In C the code would look like: (assuming A is the name of the 2D array)
for (i=1;i<4,i++)
{
A[i][1]+= A[i-1][1]
}
What is the best (or straightforward) way to write this in scala functional style??
Thanks for any help!

Here you are:

val a = Array(Array(10, 1), Array(20, 2), Array(30, 1), Array(40, 3))
val b = a.scanLeft(Array(0, 0))((prev, cur) => Array(cur(0), prev(1) + cur(1))).tail
println(java.util.Arrays.deepToString(b.asInstanceOf[Array[Object]]))

Output:

[[10, 1], [20, 3], [30, 4], [40, 7]]
2 Likes

As a side-note to Tarsa’s answer, if you have an array of arrays of Int, and you want to mutate them in place, the best thing to do is use a while loop.
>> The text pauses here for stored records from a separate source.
-- ==== Sys2Proof/Machine/Step.lean ====
section
/-! DEFINITION. The step of the machine: one rising edge of `clk` (10_state.md R40). -/

namespace Sys2Proof.Machine

/-- One cycle of the engine (R40). -/
def step (s : State) : Host.Outcome State Fault Refusal := clockEdge s

/-- The state whose next step runs the instruction with these bits: the state register holds the word, there
is no memory to place it in (20_memory.md R77; log entry 6). -/
def State.withFetchWord (s : State) (nbits w : Nat) : State := s.placeWord (w % 2 ^ nbits)

end Sys2Proof.Machine
end

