/-! ### Rules that do not sample -/

/-- Countdown reads the wait counter, and neither the synchroniser nor the placed inputs (R115). -/
theorem State.countdown_withLine (s : State) (next : Instr) (chain : List Bit) (placed : List Ports) :
    State.countdown { s with sync := chain, stimulus := placed } next =
      { s.countdown next with sync := chain, stimulus := placed } := by
  unfold State.countdown
  by_cases done : s.wcnt.toNat ≤ 1
  · rw [if_pos done, if_pos done]
    rfl
  · rw [if_neg done, if_neg done]
    rfl

/-- Settles O30: a wait state counts down, and every other rule outside R35's list writes without a choice. -/
theorem nonSamplingRulesIgnoreLine : Obligations.NonSamplingRulesIgnoreLine := by
  intro i s t chain placed notSampling h
  cases i with
  | presence | waitHi | waitLo | sample => exact absurd (by decide) notSampling
  | interWait | startWait | respWait | bitWait =>
    obtain rfl := Host.Outcome.next.inj h
    exact congrArg Host.Outcome.next (s.countdown_withLine _ chain placed)
  | arm | startHi | startLo | release | check | report | cancelled | reservedF =>
    obtain rfl := Host.Outcome.next.inj h
    rfl

end Sys2Proof.Machine

/-! SUPPORT. The proofs about the registers (10_state.md): what each state rule writes (the last column of R23),
what an edge makes of the latch (R31), the synchroniser (R32, R33) and the inputs, and the invariant that every
edge keeps. -/

namespace Sys2Proof.Machine

/-! ### What each state rule writes -/

/-- The four wait states, each with its successor (40_start_signal.md R115). -/
inductive WaitPair : Instr → Instr → Prop
  | interWait : WaitPair .interWait .startHi
  | startWait : WaitPair .startWait .startLo
  | respWait : WaitPair .respWait .presence
  | bitWait : WaitPair .bitWait .sample

/-- The effect of the state rules on the registers, one constructor per branch: `RuleEffect s i t` says that the
rule of `i` takes `s` to `t` by a branch whose guard holds in `s`. -/
inductive RuleEffect (s : State) : Instr → State → Prop
  | arm : RuleEffect s .arm { s with
      pinDir := 1, pinOut := 1, wcnt := (s.loadWait s.params.tInter).wcnt, st := 0x1#4 }
  | waitEnds {wait next : Instr} (pair : WaitPair wait next) (low : s.wcnt.toNat ≤ 1) :
      RuleEffect s wait { s with wcnt := 0, st := next.code }
  | waitCounts {wait next : Instr} (pair : WaitPair wait next) (more : 1 < s.wcnt.toNat) :
      RuleEffect s wait { s with wcnt := s.wcnt - 1 }
  | startHi : RuleEffect s .startHi { s with
      pinDir := 1, pinOut := 1, wcnt := (s.loadWait s.params.tStart).wcnt, st := 0x3#4 }
  | startLo : RuleEffect s .startLo { s with pinOut := 0, st := 0x5#4 }
  | release : RuleEffect s .release { s with
      pinDir := 0, pinPull := 0b01#2, wcnt := (s.loadWait s.params.tResp).wcnt, st := 0x6#4 }
  | absent (high : s.lineS = 1) : RuleEffect s .presence (s.deliver (.zero .absent))
  | present (low : s.lineS ≠ 1) : RuleEffect s .presence { s with
      data := 0, chk := 0, bidx := 0, bwc := 0, st := 0x8#4 }
  | stayTimesOut {busy : Instr} (hb : busy = .waitHi ∨ busy = .waitLo) (fires : s.GuardFires) :
      RuleEffect s busy (s.deliver (.zero .timeout))
  | stayCounts {busy : Instr} (hb : busy = .waitHi ∨ busy = .waitLo) (below : ¬ s.GuardFires) :
      RuleEffect s busy { s with bwc := s.bwc + 1 }
  | waitHiEnds (low : s.lineS ≠ 1) : RuleEffect s .waitHi { s with bwc := 0, st := 0x9#4 }
  | waitLoEnds (high : s.lineS ≠ 0) : RuleEffect s .waitLo { s with
      bwc := 0, wcnt := (s.loadWait s.params.tBit).wcnt, st := 0xA#4 }
  | sampleData (field : s.bidx.toNat < 32) : RuleEffect s .sample { s with
      data := shiftIn s.data s.lineS, bidx := s.bidx + 1, bwc := 0, st := 0x8#4 }
  | sampleChk (field : 32 ≤ s.bidx.toNat) (more : s.bidx ≠ 39) : RuleEffect s .sample { s with
      chk := shiftIn s.chk s.lineS, bidx := s.bidx + 1, bwc := 0, st := 0x8#4 }
  | sampleLast (last : s.bidx = 39) : RuleEffect s .sample { s with
      chk := shiftIn s.chk s.lineS, bidx := s.bidx + 1, bwc := 0, st := 0xC#4 }
  | check : RuleEffect s .check (s.deliver (.ofFrame s.params.strictChecksum s.data s.chk))
  | report : RuleEffect s .report { s with st := 0x0#4 }
  | cancelled : RuleEffect s .cancelled s
  | reservedF : RuleEffect s .reservedF { s with st := 0xE#4 }
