-- ==== Sys2Proof/Machine/Pool.lean ====
section
/-! DEFINITION. The cell pool (chapter 4): allocation, the storing and dropping of pulses, return of cells; and the filing of
a conditioned burst (R21, R29 to R31). -/

namespace Sys2Proof.Machine

open Sys2Proof

/-! ### Allocation and return (R46 to R51) -/

/-- Cells that a pulse of `n` codes holds (R47). -/
def cellsFor (n : Nat) : Nat := 1 + (n + 15) / 16

/-- The first `c` cells of the free list and the rest, when there are that many (R49). -/
def takeCells : Nat → List Nat → Option (List Nat × List Nat)
  | 0, free => some ([], free)
  | _ + 1, [] => none
  | c + 1, x :: free => (takeCells c free).map fun r => (x :: r.1, r.2)

/-- The cells that a stored pulse holds, header first (R51). -/
def StoredPulse.cells (p : StoredPulse) : List Nat := p.header :: p.codeCells

/-- Append a pulse to the chain of a row (R5). -/
def Slot.appendPulse (row : RowId) (p : StoredPulse) (t : Slot) : Slot :=
  { t with rows := t.rows.set row (t.rows[row] ++ [p]) }

/-- The totals grow with a pulse that is appended (R5). -/
def Totals.addPulse (cells samples saturated : Nat) (t : Totals) : Totals :=
  { t with
    pulses := satAdd cap32 t.pulses 1
    cellsHeld := t.cellsHeld + cells
    samples := satAdd cap32 t.samples samples
    saturated := satAdd cap32 t.saturated saturated }

/-- A pulse has its cells: it is appended and counted (R21, R49). -/
def State.appendStored (i : SlotId) (row : RowId) (p : StoredPulse) (saturated : Nat) (s : State) : State :=
  s.mapSlot i fun t =>
    ((t.appendPulse row p).mapRecord p.pulse.link fun r =>
        { r with pulseCount := satAdd cap16 r.pulseCount 1 }).mapTotals
      (Totals.addPulse p.cells.length p.pulse.codes.length saturated)

/-- A pulse finds too few free cells and is dropped (R50). -/
def State.dropPulse (i : SlotId) (l : LinkId) (s : State) : State :=
  ((s.mapSlot i fun t =>
      let t' := (t.mapRecord l fun r => { r with droppedCount := satAdd cap16 r.droppedCount 1 }).mapTotals
        fun u => { u with poolDrops := satAdd cap32 u.poolDrops 1 }
      { t' with flags := { t'.flags with poolExhausted := true } }).mapGlobals
    fun g => { g with poolDrops := satAdd cap32 g.poolDrops 1 }).latchSliceLoss

/-- Store a pulse in a slot, all its cells or none (R49, R50). -/
def State.store (i : SlotId) (row : RowId) (p : Pulse) (saturated : Nat) (s : State) : State :=
  match takeCells (cellsFor p.codes.length) s.freeCells with
  | some (header :: codeCells, free) =>
    { s with freeCells := free }.appendStored i row ⟨p, header, codeCells⟩ saturated
  | _ => s.dropPulse i p.link

/-- The cells of a transmitted ROW frame go back to the tail of the free list, and its `n` pulses leave the head of the
chain of their row (R51). -/
def State.returnCells (i : SlotId) (row : RowId) (n : Nat) (s : State) : State :=
  let back := (((s.slot i).rows[row]).take n).flatMap StoredPulse.cells
  { s with freeCells := s.freeCells ++ back }.mapSlot i fun t =>
    { t with
      rows := t.rows.set row (t.rows[row].drop n)
      totals := { t.totals with cellsHeld := t.totals.cellsHeld - back.length } }

/-! ### Filing a burst (R20, R21, R82) -/

/-- What filing knows of the burst whose pulses it files. -/
structure BurstContext where
  link : LinkId
  heartbeat : Heartbeat
  channel : BitVec 8
  pad : BitVec 8
  row : RowId
  suspect : Bool
  deriving DecidableEq, Repr

/-- The pulse of the own part in slot record `t` (R21). -/
def ownPulse (x : BurstContext) (t : Slot) (p : FormedPulse) : Pulse where
  pad := x.pad
  channel := x.channel
  link := x.link
  start := (x.heartbeat - t.first).toNat * 512 + p.bin
  codes := p.codes.map Code.code
  flags := ⟨false, p.piece, x.suspect, decide (0 < saturatedCount p.codes), false⟩

/-- The codes of a margin copy: those below bin `margin` (R30). -/
def copyCodes (margin : Nat) (p : FormedPulse) : List Code := p.codes.take (margin - p.bin)

/-- The margin copy in the receiving slot record `t` (R30). -/
def copyPulse (x : BurstContext) (t : Slot) (p : FormedPulse) : Pulse where
  pad := x.pad
  channel := x.channel
  link := x.link
  start := 2 ^ t.span * 512 + p.bin
  codes := (copyCodes t.margin p).map Code.code
  flags := ⟨true, p.piece, x.suspect, decide (0 < saturatedCount (copyCodes t.margin p)),
    decide ((copyCodes t.margin p).length < p.codes.length)⟩

/-- File the own part of a pulse (R21 step 4). -/
def State.fileOwn (x : BurstContext) (own : Option SlotId) (p : FormedPulse) (s : State) : State :=
  match own with
  | none => s
  | some i => s.store i x.row (ownPulse x (s.slot i) p) (saturatedCount p.codes)

/-- File the margin copy of a pulse that starts below the receiving slot's margin (R21 step 5, R29, R31). -/
def State.fileCopy (x : BurstContext) (receiving : Option SlotId) (p : FormedPulse) (s : State) : State :=
  match receiving with
  | none => s
  | some i =>
    if p.bin < (s.slot i).margin then
      s.store i x.row (copyPulse x (s.slot i) p) (saturatedCount (copyCodes (s.slot i).margin p))
    else s

/-- File one pulse: the original, then its copy (R31). -/
def State.filePulse (x : BurstContext) (own receiving : Option SlotId) (s : State) (p : FormedPulse) : State :=
  (s.fileOwn x own p).fileCopy x receiving p

/-- The index of a channel's entry in a bank (R100). -/
def padIndex (l : LinkId) (channel : Fin 160) : Fin 3840 := ⟨l.val * 160 + channel.val, by omega⟩

/-- A burst fails a channel or row check (R101). -/
def State.countBad (charged : SlotId) (s : State) : State :=
  s.mapSlot charged (Slot.mapTotals fun u => { u with bad := satAdd cap32 u.bad 1 })

/-- A burst of a masked channel (R101). -/
def State.countMasked (charged : SlotId) (s : State) : State :=
  (s.mapSlot charged (Slot.mapTotals fun u => { u with masked := satAdd cap32 u.masked 1 })).mapGlobals
    fun g => { g with maskedBursts := satAdd cap32 g.maskedBursts 1 }

/-- `n` pulses of a burst are filtered (R21, R109). -/
def State.countFiltered (charged : SlotId) (n : Nat) (s : State) : State :=
  (s.mapSlot charged (Slot.mapTotals fun u => { u with filtered := satAdd cap32 u.filtered n })).mapGlobals
    fun g => { g with filteredPulses := satAdd cap32 g.filteredPulses n }

/-- The pulses of a burst are filed in order, and its saturated samples counted once (R21, R97). -/
def State.filePulses (x : BurstContext) (own receiving : Option SlotId) (ps : List FormedPulse) (s : State) : State :=
  ps.foldl (State.filePulse x own receiving)
    (s.mapGlobals fun g =>
      { g with saturatedSamples := satAdd cap32 g.saturatedSamples (ps.map fun p => saturatedCount p.codes).sum })

/-- A burst with a part applying, whose entry is `e` and passed the checks: suspect policy, conditioning, filing
(R82, R93 to R95). -/
def State.fileBurst (l : LinkId) (x : Heartbeat) (b : Burst) (e : PadEntry) (row : RowId)
    (own receiving : Option SlotId) (charged : SlotId) (s : State) : State :=
  let cfg := s.settings.settingsOf (s.slot charged).epoch
  let suspect := b.checkError || b.truncated
  let s' := if suspect then
      s.mapRecord charged l fun r => { r with flags := { r.flags with checkError := true } }
    else s
  if suspect ∧ cfg.policy = .drop then
    s'.mapRecord charged l fun r => { r with droppedCount := satAdd cap16 r.droppedCount 1 }
  else
    match conditionBurst cfg e b with
    | .filtered n => s'.countFiltered charged n
    | .pulses ps => s'.filePulses ⟨l, x, b.channel, e.pad, row, suspect⟩ own receiving ps

/-- A burst with a part applying: the pad entry checks, then the rest (R20, R100, R101). -/
def State.applyBurst (l : LinkId) (x : Heartbeat) (b : Burst) (own receiving : Option SlotId) (charged : SlotId)
    (s : State) : State :=
  if h : b.channel.toNat < 160 then
    let e := (s.padTable.entries (s.bankOf (s.slot charged).epoch))[padIndex l ⟨b.channel.toNat, h⟩]
    if hr : e.row.toNat < 96 then
      if e.masked then s.countMasked charged
      else s.fileBurst l x b e ⟨e.row.toNat, hr⟩ own receiving charged
    else s.countBad charged
  else s.countBad charged

end Sys2Proof.Machine
end

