/-- While no restart waits, the row chains that the record has passed are empty, and so are all of them once its next frame is
the TAIL (R119). -/
structure EmissionLegal (s : State) : Prop where
  passed : s.emitter.stopping = none → ∀ i : SlotId, s.emitter.slot = some i →
    ∀ r : RowId, r ∉ rowsFrom (s.orderOf i) s.emitter.row → (s.slot i).rows[r] = []
  finished : s.emitter.stopping = none → ∀ i : SlotId, s.emitter.slot = some i → s.emitter.next = some .tail →
    ∀ r : RowId, (s.slot i).rows[r] = []

/-- The emitter after the end of a ROW frame of slot `t` in the row order `order`, from `e` to `e'`; `left` is what the frame
leaves of its chain (R119, R120). -/
structure RowFrameEnds (order : RowOrder) (t : Slot) (left : List StoredPulse) (e e' : Emitter) : Prop where
  others : e' = { e with next := e'.next, row := e'.row, continuation := e'.continuation }
  /-- The chain goes on: the row position stays, and the next frame carries CONT_ROW. -/
  stays : left ≠ [] → e' = { e with next := some .row, continuation := true }
  /-- The chain has ended: the row position moves to the next row of the order, the flag clear. -/
  moves : left = [] → e'.continuation = false ∧
    ∀ r : RowId, (match order with
      | .ascending => r.val = e.row.val + 1
      | .descending => r.val + 1 = e.row.val) → e'.row = r
  /-- The next frame is ROW while a later row still holds pulses, and TAIL otherwise. -/
  follows : left = [] →
    let later (r : RowId) : Prop := match order with
      | .ascending => e.row < r
      | .descending => r < e.row
    ((∃ r, later r ∧ t.rows[r] ≠ []) → e'.next = some .row) ∧
    ((∀ r, later r → t.rows[r] = []) → e'.next = some .tail) ∧
    ((∀ r, ¬ later r) → e'.row = e.row)

/-! ### Completion and the emitter's taking (R28, R114) -/

/-- How every event at the slots ends, from the slots of `s` to those of `t`, whose records the event has written: a FILLING
slot left without a PENDING link becomes COMPLETE and its deadline none (R28), and an IDLE emitter with no restart waiting takes
the COMPLETE cursor slot (R114). -/
structure SlotsSettle (s t : State) : Prop where
  states : ∀ i : SlotId,
    let done := (s.slot i).state = .complete ∨ (s.slot i).state = .filling ∧ ∀ l, (t.record i l).verdict ≠ .pending
    (t.slot i).state =
      if done then
        if i = s.ring.cursorSlot ∧ s.ring.cursor ≠ none ∧ s.emitter.state = .idle ∧ s.emitter.stopping = none then .emitting
        else .complete
      else (s.slot i).state
  deadlines : ∀ i : SlotId,
    (t.slot i).deadline =
      if (s.slot i).state = .filling ∧ ∀ l, (t.record i l).verdict ≠ .pending then none else (s.slot i).deadline
  takes : (s.slot s.ring.cursorSlot).state ≠ .emitting → (t.slot s.ring.cursorSlot).state = .emitting →
    t.emitter =
      { s.emitter with
        state := if s.uplink.paused then .pausedInRecord else .record
        slot := some s.ring.cursorSlot
        lastEpoch := t.emitter.lastEpoch
        next := some (if t.emitter.lastEpoch = some (s.slot s.ring.cursorSlot).epoch then .head else .epochMark)
        row := match (t.settings.settingsOf (s.slot s.ring.cursorSlot).epoch).order with
          | .ascending => 0
          | .descending => 95
        continuation := false
        sections := 0, pulsesSent := 0, samplesSent := 0 }
  stays : (s.slot s.ring.cursorSlot).state = .emitting ∨ (t.slot s.ring.cursorSlot).state ≠ .emitting →
    t.emitter = { s.emitter with lastEpoch := t.emitter.lastEpoch }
Everything else will kill your performance for little to no gain.

2 Likes

A little additional clarification: Array isn’t used anywhere near as often in Scala as it is in C++. Most idiomatic Scala code uses data types like List or Vector, which are intended to be used in an immutable functional style.

Array is primarily used in performance-critical code – and as @martijnhoekstra says, in performance-critical code, you would typically do this with a mutating while loop, throwing out the functional style, pretty much the same as C++.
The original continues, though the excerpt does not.